• **THE DATA**:
•••••

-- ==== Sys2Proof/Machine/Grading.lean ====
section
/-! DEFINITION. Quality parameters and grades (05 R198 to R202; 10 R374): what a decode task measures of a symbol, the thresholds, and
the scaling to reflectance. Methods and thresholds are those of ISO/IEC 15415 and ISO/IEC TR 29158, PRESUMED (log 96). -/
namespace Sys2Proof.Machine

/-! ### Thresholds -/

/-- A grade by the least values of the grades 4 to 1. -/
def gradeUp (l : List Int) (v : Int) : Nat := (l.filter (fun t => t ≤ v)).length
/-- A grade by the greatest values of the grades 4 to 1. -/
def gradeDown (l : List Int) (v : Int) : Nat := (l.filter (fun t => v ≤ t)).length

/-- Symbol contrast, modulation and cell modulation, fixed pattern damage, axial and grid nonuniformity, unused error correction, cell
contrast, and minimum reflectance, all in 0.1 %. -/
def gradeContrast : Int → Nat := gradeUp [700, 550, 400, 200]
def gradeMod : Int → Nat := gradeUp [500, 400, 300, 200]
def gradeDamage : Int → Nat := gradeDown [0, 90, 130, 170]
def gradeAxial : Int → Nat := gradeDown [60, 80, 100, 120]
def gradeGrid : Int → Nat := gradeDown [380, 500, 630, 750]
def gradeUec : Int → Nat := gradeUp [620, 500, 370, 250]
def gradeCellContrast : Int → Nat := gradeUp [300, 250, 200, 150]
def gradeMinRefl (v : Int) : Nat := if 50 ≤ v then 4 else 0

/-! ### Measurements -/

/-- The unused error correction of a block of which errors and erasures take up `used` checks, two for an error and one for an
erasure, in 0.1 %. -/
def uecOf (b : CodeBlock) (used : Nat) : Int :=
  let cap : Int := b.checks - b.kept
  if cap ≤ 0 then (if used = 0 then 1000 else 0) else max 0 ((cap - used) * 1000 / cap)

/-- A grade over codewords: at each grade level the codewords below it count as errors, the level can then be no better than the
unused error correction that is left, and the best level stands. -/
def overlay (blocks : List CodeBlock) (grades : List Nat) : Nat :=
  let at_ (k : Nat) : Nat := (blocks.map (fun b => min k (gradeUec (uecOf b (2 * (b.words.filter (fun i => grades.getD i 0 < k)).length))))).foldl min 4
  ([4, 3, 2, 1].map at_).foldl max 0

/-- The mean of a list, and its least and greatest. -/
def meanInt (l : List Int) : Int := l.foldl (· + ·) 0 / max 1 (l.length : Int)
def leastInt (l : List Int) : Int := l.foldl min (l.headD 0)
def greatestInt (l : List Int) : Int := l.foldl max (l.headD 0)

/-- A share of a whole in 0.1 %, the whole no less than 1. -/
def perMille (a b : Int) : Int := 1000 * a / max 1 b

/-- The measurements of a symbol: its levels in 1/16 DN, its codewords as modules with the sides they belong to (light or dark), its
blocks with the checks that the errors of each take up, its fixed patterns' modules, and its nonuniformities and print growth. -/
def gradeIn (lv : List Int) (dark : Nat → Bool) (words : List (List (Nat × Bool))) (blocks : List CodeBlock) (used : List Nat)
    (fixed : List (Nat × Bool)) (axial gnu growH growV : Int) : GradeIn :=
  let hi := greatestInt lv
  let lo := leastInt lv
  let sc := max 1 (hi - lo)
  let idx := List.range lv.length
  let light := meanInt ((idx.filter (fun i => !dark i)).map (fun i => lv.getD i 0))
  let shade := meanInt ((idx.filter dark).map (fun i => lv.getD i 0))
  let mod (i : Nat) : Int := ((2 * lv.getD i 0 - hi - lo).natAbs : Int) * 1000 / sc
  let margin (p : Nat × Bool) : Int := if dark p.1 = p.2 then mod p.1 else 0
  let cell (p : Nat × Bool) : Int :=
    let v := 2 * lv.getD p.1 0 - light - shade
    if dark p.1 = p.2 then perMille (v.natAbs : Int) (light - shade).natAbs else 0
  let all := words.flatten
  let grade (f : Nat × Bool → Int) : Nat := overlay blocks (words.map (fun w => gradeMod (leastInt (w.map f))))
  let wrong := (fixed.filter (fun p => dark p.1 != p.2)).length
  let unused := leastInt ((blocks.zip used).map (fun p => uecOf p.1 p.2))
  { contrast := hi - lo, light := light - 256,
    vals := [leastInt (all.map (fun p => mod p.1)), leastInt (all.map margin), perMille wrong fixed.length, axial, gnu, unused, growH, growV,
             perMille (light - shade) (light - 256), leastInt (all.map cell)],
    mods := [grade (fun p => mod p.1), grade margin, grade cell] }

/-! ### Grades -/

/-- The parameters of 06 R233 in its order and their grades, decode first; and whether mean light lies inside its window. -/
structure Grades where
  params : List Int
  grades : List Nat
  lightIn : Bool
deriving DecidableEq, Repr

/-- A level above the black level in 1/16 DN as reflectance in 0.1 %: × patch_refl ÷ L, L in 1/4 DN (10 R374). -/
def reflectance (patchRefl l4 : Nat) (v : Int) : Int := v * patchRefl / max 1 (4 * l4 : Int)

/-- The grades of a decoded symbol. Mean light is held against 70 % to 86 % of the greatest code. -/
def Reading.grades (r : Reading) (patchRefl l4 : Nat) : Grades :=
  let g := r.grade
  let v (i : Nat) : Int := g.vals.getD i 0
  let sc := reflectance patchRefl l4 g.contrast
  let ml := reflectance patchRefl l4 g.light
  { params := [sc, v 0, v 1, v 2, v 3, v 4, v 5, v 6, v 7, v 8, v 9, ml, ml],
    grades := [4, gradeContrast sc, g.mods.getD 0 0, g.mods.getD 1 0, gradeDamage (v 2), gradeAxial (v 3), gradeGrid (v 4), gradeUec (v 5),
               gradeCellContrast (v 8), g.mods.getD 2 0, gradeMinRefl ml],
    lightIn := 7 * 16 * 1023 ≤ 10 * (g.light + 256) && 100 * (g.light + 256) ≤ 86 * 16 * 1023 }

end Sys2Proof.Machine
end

•••••

• **EXERCISE BRIEF**: From the records above, retype only the lines starting at the line that contains "and greatest. -/" and ending at the line that contains "if dark p.1 = p.2 then perMille", both included.

• **ANSWER TO THIS EXERCISE**:
/-- The mean of a list, and its least and greatest. -/
def meanInt (l : List Int) : Int := l.foldl (· + ·) 0 / max 1 (l.length : Int)
def leastInt (l : List Int) : Int := l.foldl min (l.headD 0)
def greatestInt (l : List Int) : Int := l.foldl max (l.headD 0)

/-- A share of a whole in 0.1 %, the whole no less than 1. -/
def perMille (a b : Int) : Int := 1000 * a / max 1 b

/-- The measurements of a symbol: its levels in 1/16 DN, its codewords as modules with the sides they belong to (light or dark), its
blocks with the checks that the errors of each take up, its fixed patterns' modules, and its nonuniformities and print growth. -/
def gradeIn (lv : List Int) (dark : Nat → Bool) (words : List (List (Nat × Bool))) (blocks : List CodeBlock) (used : List Nat)
    (fixed : List (Nat × Bool)) (axial gnu growH growV : Int) : GradeIn :=
  let hi := greatestInt lv
  let lo := leastInt lv
  let sc := max 1 (hi - lo)
  let idx := List.range lv.length
  let light := meanInt ((idx.filter (fun i => !dark i)).map (fun i => lv.getD i 0))
  let shade := meanInt ((idx.filter dark).map (fun i => lv.getD i 0))
  let mod (i : Nat) : Int := ((2 * lv.getD i 0 - hi - lo).natAbs : Int) * 1000 / sc
  let margin (p : Nat × Bool) : Int := if dark p.1 = p.2 then mod p.1 else 0
  let cell (p : Nat × Bool) : Int :=
    let v := 2 * lv.getD p.1 0 - light - shade
    if dark p.1 = p.2 then perMille (v.natAbs : Int) (light - shade).natAbs else 0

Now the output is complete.